[Libdlo] [PATCH] udlfb: high-throughput urb pool

Sat Dec 18 10:35:49 PST 2010

Hi Andrew,

>> > On Fri, Dec 17, 2010 at 02:17:34PM -0600, Andrew Kephart wrote:
>> > > udlfb: add parameters for URB pool size and for nonblocking URB pool

Thanks for submitting this patch!  And I'm very glad the defio path is
getting this attention.

Some background: when I originally looked at merging the Roberto
(damage) and Jaya (defio) implentations, I hoped to get the best of
both worlds: use defio to map the framebuffer for page fault handling,
so any fbdev client could work without modification, then switch to
the much more efficient damage notification approach when a client let
us know it was capable.

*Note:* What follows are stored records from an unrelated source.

/-- A record enters LIFT at a rotor once its arms have been asked: the phase, and the minimum active arms as the count stands
after the request (R68). -/
def State.setLifted (s : State) (r : RotorId) (t : Tag) : State :=
  s.updView r t fun w => { w with phase := .lift, minActive := some (s.activeCount r) }

/-- A record enters LIFT: park timer, LIFT of every arm, phase and first mark (R68, R75). -/
def State.takeLift (s : State) (arm : Arming) (r : RotorId) (q : Record) : State :=
  (((s.stopPark r).askLifts r (s.liftAperture q) (some q.tag)).setLifted r q.tag).armFirst arm r q

/-- A LIFT to "maximum aperture" asked of an arm that is neither OPEN nor LIFTING (R76). -/
def State.askLiftBehindStub (aperture : Nat) (t : Option Tag) (s : State) (a : ArmId) : State :=
  match (s.arm a).state with
  | .opened | .lifting => s
  | _ => s.askLift aperture t a

/-- A record behind a stub is lifted: OPEN and LIFTING arms keep their aperture and move (R76). -/
def State.liftBehindStub (s : State) (arm : Arming) (r : RotorId) (q : Record) : State :=
  let s := (armsOf r).foldl (State.askLiftBehindStub s.geometry.maxAperture (some q.tag)) (s.stopPark r)
  (s.setLifted r q.tag).armFirst arm r q

/-! ### ENTRY (R69, R122, R123, R158, R166, R168) -/

/-- An OPEN arm becomes ENGAGED on a record: its counts are 0 and its monitor starts with the row copy's parameters (R122,
R158). -/
def Arm.engage (c : Arm) (q : Record) : Arm :=
  { c with
    state := .engaged
    tag := some q.tag
    charges := 0
    vents := 0
    relief := false
    monitor :=
      { counting := true
        tag := some q.tag
        params := q.row.map fun x => ⟨x.burstWindow, x.threshold, x.maxDepth, x.decayInterval⟩
        counter := 0
        burst := none
        decay := none } }

/-- A late lift is vented to 0 and goes FREE for the rest of the record (R123). -/
def State.lateLift (s : State) (q : Record) (a : ArmId) : State :=
  (s.vent a 0).updArm a fun c => { c.leave with state := .free, tag := some q.tag, target := 0 }

/-- One arm at an entry mark: OPEN arms engage, OUT arms stay, the others are late lifts (R69). -/
def State.enterArm (q : Record) (s : State) (a : ArmId) : State :=
  match (s.arm a).state with
  | .opened => s.updArm a fun c => c.engage q
  | .out => s
  | _ => s.lateLift q a

/-- The arms of a rotor that are neither OPEN nor OUT (R69). -/
def State.lateCount (s : State) (r : RotorId) : Nat :=
  ((armsOf r).filter fun a => (s.arm a).state != .opened && (s.arm a).state != .out).length

/-- The STALL and ROTOR_DOWN flags of a record that enters ENTRY (R166, R168). -/
def State.flagEntry (s : State) (r : RotorId) (q : Record) : Record :=
  { q with
    stall := q.stall || s.feed.motion == .standstill || s.supply.level == .critical
    rotorDown := q.rotorDown || (s.rotor r).drive != .ready }

/-- The entry mark fires (R69). -/
def State.onEntry (s : State) (arm : Arming) (r : RotorId) (q : Record) : State :=
  let late := s.lateCount r
  let s := s.updRecord q.tag fun x =>
    (s.flagEntry r x).updView r fun w => { w with phase := .entry, lateLifts := min (w.lateLifts + late) 255 }
  let s := (armsOf r).foldl (State.enterArm q) s
  ((s.recomputeAll (armsOf r) true (.fixed .high)).armAfterEntry arm r q).arbitrate

/-! ### BODY (R70) -/

/-- Re-arm the mark of a record in BODY from the record as it now stands. -/
def State.rearmBody (s : State) (arm : Arming) (r : RotorId) (t : Tag) : State :=
  match s.record? t with
  | some q => s.armNearest arm r q
  | none => s

/-- The ramp-end mark fires (R70). -/
def State.onRampEnd (s : State) (arm : Arming) (r : RotorId) (q : Record) : State :=
  let s := s.updView r q.tag fun w => { w with phase := .body, followed := s.geometry.rampLength }
  ((s.recomputeAll (armsOf r) true (.fixed .normal)).rearmBody arm r q.tag).arbitrate

/-- A section mark fires at a position (R70). -/
def State.onSection (s : State) (arm : Arming) (r : RotorId) (q : Record) (position : Pos) : State :=
  let s := s.updView r q.tag fun w =>
    { w with followed := (posDiff position q.head - s.geometry.toolPlane r).toNat }
  ((s.recomputeAll (armsOf r) false (.fixed .normal)).rearmBody arm r q.tag).arbitrate

/-! ### RELEASE (R72, R74, R124) -/

/-- An arm ENGAGED on a record becomes TRAILING, vented to the release target (R72, R124). -/
def State.releaseArm (t : Tag) (s : State) (a : ArmId) : State :=
  if (s.arm a).state = .engaged ∧ (s.arm a).tag = some t then
    (s.vent a (releaseTarget s.geometry)).updArm a fun c =>
      { c.leave with state := .trailing, target := releaseTarget s.geometry }
  else s

/-- The tail diameter of a record: that of its section at its working length (R74). -/
def Record.tailDiameter (q : Record) : Nat := (diameterAt q.stations q.working).toNat

/-- The aperture of a joint lift (R74). -/
def State.jointAperture (s : State) (a b : Record) : Nat :=
  match b.kind with
  | .stub => s.geometry.maxAperture
  | .log | .orphan => max a.tailDiameter b.headDiameter + s.geometry.clearance

/-- The joint lift at the release of `a` with the JOINT follower `b` (R74). -/
def State.jointLift (s : State) (r : RotorId) (a b : Record) : State :=
  let s := s.updView r a.tag fun w => { w with phase := .release, jointTail := true }
  let s := s.updView r b.tag fun w => { w with phase := .lift, jointHead := true }
  (s.askLifts r (s.jointAperture a b) (some b.tag)).setLifted r b.tag

/-- The arms vent at a release without a JOINT follower (R72). -/
def State.ventRelease (s : State) (r : RotorId) (q : Record) : State :=
  let s := s.updView r q.tag fun w => { w with phase := .release }
  (armsOf r).foldl (State.releaseArm q.tag) s

/-- The record behind a rotor's current one, when it is JOINT to it. -/
def State.jointNext? (s : State) (r : RotorId) : Option Record :=
  (s.next? r).bind fun b => if b.relation = .joint then some b else none

/-- The tail mark of a released record (R72, R74). -/
def State.armTail (s : State) (arm : Arming) (r : RotorId) (q : Record) : State :=
  match q.tail with
  | some tail => arm s (clientOf r) q.tag .tail (s.tailPoint r tail)
  | none => s

/-- The release mark fires (R72, R74). -/
def State.onRelease (s : State) (arm : Arming) (r : RotorId) (q : Record) : State :=
  match s.jointNext? r with
  | some b => ((s.jointLift r q b).armTail arm r q).arbitrate
  | none => ((s.ventRelease r q).armTail arm r q).arbitrate

/-! ### PASSED (R73) -/

/-- An arm that is TRAILING, FREE or OPEN goes STANDBY while a record is behind (R73). -/
def State.tailStandby (s : State) (a : ArmId) : State := if afterTail (s.arm a).state then s.toStandby a else s

/-- The record that becomes current is taken up by its phase and relation (R73). -/
def State.takeUpNext (s : State) (arm : Arming) (r : RotorId) (b : Record) : State :=
  match b.phase r, b.relation with
  | .approach, .close => s.takeLift arm r b
  | .approach, .joint => s.takeLift arm r b
  | .approach, .stubBehind => s.liftBehindStub arm r b
  | .approach, .apart => ((armsOf r).foldl State.tailStandby s).armLift arm r b
  | _, _ => s.armFirst arm r b

/-- The tail mark fires (R73). -/
def State.onTail (s : State) (arm : Arming) (r : RotorId) (q : Record) : State :=
  let s := s.updView r q.tag fun w => { w with phase := .passed }
  match s.current? r with
  | some b => (s.takeUpNext arm r b).arbitrate
  | none => (s.standbyRotor r afterTail).arbitrate

/-! ### Marks delivered to their clients (R12, R67, R79, R80) -/

/-- A mark fires for a rotor (R67). -/
def State.rotorMark (s : State) (arm : Arming) (r : RotorId) (q : Record) (m : Mark) : State :=
  match m.purpose with
  | .lift => (s.takeLift arm r q).arbitrate
  | .entry => s.onEntry arm r q
  | .rampEnd => s.onRampEnd arm r q
  | .sectionPoint => s.onSection arm r q m.position
  | .release => s.onRelease arm r q
  | .tail => s.onTail arm r q
  | .outfeed | .windowEnd => s

/-- A mark fires for the Transit Tracker: the outfeed mark (R79) or the window end (R80). -/
def State.transitMark (s : State) (arm : Arming) (q : Record) (m : Mark) : State :=
  match m.purpose with
  | .outfeed =>
    arm (s.updRecord q.tag fun x => { x with outfeed := .awaitReport }) .transit q.tag .windowEnd
      (posAdd m.position s.geometry.reportWindow)
  | .windowEnd => s.closeRecord q .workedNoReport .noReport
  | _ => s

/-- A mark is delivered to its client with the record of its tag (R12). -/
def State.deliverMark (s : State) (arm : Arming) (c : Client) (q : Record) (m : Mark) : State :=
  match c with
  | .rotor1 => s.rotorMark arm .r1 q m
  | .rotor2 => s.rotorMark arm .r2 q m
  | .transit => s.transitMark arm q m

/-- A mark fires once: its place becomes empty and it is delivered to its client (R12). -/
def State.fireMark (s : State) (arm : Arming) (c : Client) (q : Record) (m : Mark) : State :=
  (s.setMark c q.tag none).deliverMark arm c q m

/-- Arm a mark (R11, R12): one that lies ahead of the peak takes its place; one that the peak has reached fires at the moment it is
armed, and its place is left empty. A mark that fires may arm the next one; the number bounds that chain (log 25). -/
def State.armMark : Nat → Arming
  | 0 => State.placeMark
  | n + 1 => fun s c t purpose position =>
    if reached s.feed.peak position then
      match s.record? t with
      | some q => s.fireMark (State.armMark n) c q ⟨purpose, position⟩
      | none => s.setMark c t none
    else s.placeMark c t purpose position

/-- More marks than six records can have at one step: at most 23 a record and rotor, and two for the Transit Tracker
(log 25). -/
def markFuel : Nat := 300

/-- The Feed Tracker's arming of a mark (R11, R12). -/
def State.arming : Arming := State.armMark markFuel

/-- The marks of a client that the peak has reached, of the oldest record first (R12). -/
def State.dueMarksOf (s : State) (c : Client) : List (Client × Record × Mark) :=
  s.queue.filterMap fun q =>
    match s.feed.marks.get c q.tag with
    | some m => if reached s.feed.peak m.position then some (c, q, m) else none
    | none => none

/-- The next mark to fire; the order among clients is the model's (log 3). -/
def State.dueMark (s : State) : Option (Client × Record × Mark) :=
  ((s.dueMarksOf .rotor1).head?.or (s.dueMarksOf .rotor2).head?).or (s.dueMarksOf .transit).head?

/-- Fire the marks that the peak has reached, one after another (R12). -/
def State.fireMarks : Nat → State → State
  | 0, s => s
  | n + 1, s =>
    match s.dueMark with
    | some (c, q, m) => State.fireMarks n (s.fireMark State.arming c q m)
    | none => s

end Sys2Proof.Machine
end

Note that defio is not less efficient from a
DisplayLink protocol perspective (it should result in the same USB
traffic to the device), it's just it requires more MMU and CPU work to
get to those same results.  But it's wonderful from a convenience
point of view to magically use page faults to detect dirty framebuffer
regions.

A couple problems prevented this from coming to full fruition:

1) defio isn't really set up to handle turning it on/off dynamically
(e.g. remapping the framebuffer page tables on the fly), and
separately, faults triggered from certain kernel contexts are a
problem.
2) there was a bug or two in defio, and several in udlfb's defio
client, which made the defio path unstable until recently

#2 is largely resolved now (as of defio in 2.6.35, and latest udlfb in
2.6.37), so defio is becoming a viable and appealing path now.
However, #1 is still a source of heartache.

I'm emailing all this background to put the value of the defio path in
perspective (since it's currently an option that's default off).  It
would be great to have this new attention lead to it being on turned
on, without the need for an option, if possible.

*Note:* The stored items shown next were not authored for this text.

-- ==== Sys2Proof/Machine/Feed.lean ====
section
/-! DEFINITION. The commands of the feed: encoder edges, the feed-run input and the stall window (chapter 1). -/

namespace Sys2Proof.Machine

/-- The levels of the eyes as they stand at an edge. -/
def State.seeEyes (s : State) (infeed outfeed : EyeLevel) : State :=
  { s with pins := { s.pins with eyeIn := infeed, eyeOut := outfeed } }

/-- A counted edge acts on the motion state, then on the edge count and the position (R1, R14, R15); a transition without a
direction is not counted. The order of the two is the model's (log 3). -/
def State.takeEdge (s : State) : Edge → State
  | .forward => s.countMotion.forwardEdge
  | .reverse => s.countMotion.reverseEdge
  | .noDirection => s

/-- The level of the feed-run input. -/
def State.setFeedRun (s : State) (b : Bool) : State := { s with pins := { s.pins with feedRun := b } }

/-- The feed-run input goes inactive (R14). -/
def State.feedRunLost (s : State) : State :=
  let s := { s.setFeedRun false with feed := { s.feed with stall := none } }
  match s.feed.motion with
  | .moving => s.beginStandstill
  | .standstill => s

/-- The stall window expires (R14). -/
def State.stallExpired (s : State) : State :=
  match s.feed.stall with
  | some t => (s.reachTime t).beginStandstill
  | none => s

/-- ENCODER_EDGE (R1, R2, R3, R4, R14, R15). -/
def execEncoderEdge (edge : Edge) (infeed outfeed : EyeLevel) (s : State) : Host.Outcome State Fault Refusal :=
  act s fun s => (s.seeEyes infeed outfeed).takeEdge edge

/-- FEED_RUN_INACTIVE (R14). While a reset is held the pin alone follows (log 19). -/
def execFeedRunInactive (s : State) : Host.Outcome State Fault Refusal :=
  actOrPin s (fun s => s.setFeedRun false) State.feedRunLost

/-- FEED_RUN_ACTIVE: by itself it does not end standstill (R15). -/
def execFeedRunActive (s : State) : Host.Outcome State Fault Refusal :=
  actOrPin s (fun s => s.setFeedRun true) fun s => s.setFeedRun true

/-- STALL_WINDOW_EXPIRY (R14). -/
def execStallWindowExpiry (s : State) : Host.Outcome State Fault Refusal := act s State.stallExpired

end Sys2Proof.Machine
end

So the first point that's important is: these high-level issues of
"can we enable defio by default?" are more important than any
relatively minor differences in performance, like the extra scheduling
latency of releasing buffers via workitem in the defio path.  I'm very
excited to have you looking at defio, in hopes this will lead to
clarity on the high-level issues, since I think we're close.

Then on to this particular patch, the nonblocking URB pool is
fundamentaly problematic, unfortunately.  There's just so much data
that gets generated here with graphics, that we can flood any pool
scheme of any size, with some pretty standard user scenarios (full
screen video playback at high resolutions).  So we must deal with the
pool running out.  In the choice of dropping pixels (without telling
the client) vs. blocking the client until the next buffer comes free,
there are some big simplicity advantages of blocking.  We can't drop
pixels without scheduling a full-screen repaint for some point in the
future - and it just gets tricky to work that out.  Right now in
udlfb, dropped pixels are rare enough (basically only errors), that we
haven't had to walk into any of that complexity.  But I'd be happy to
have more back-and-forth on these options.

In terms of pool size, I'd agree that we should not torture the user
with module options for this.

What I'd recommend is this:  4 64K buffers works great for the damage
path in all the scenarios I've observed .. we only rarely make it to
the 3rd or 4th URB, before the earlier ones in flight come back.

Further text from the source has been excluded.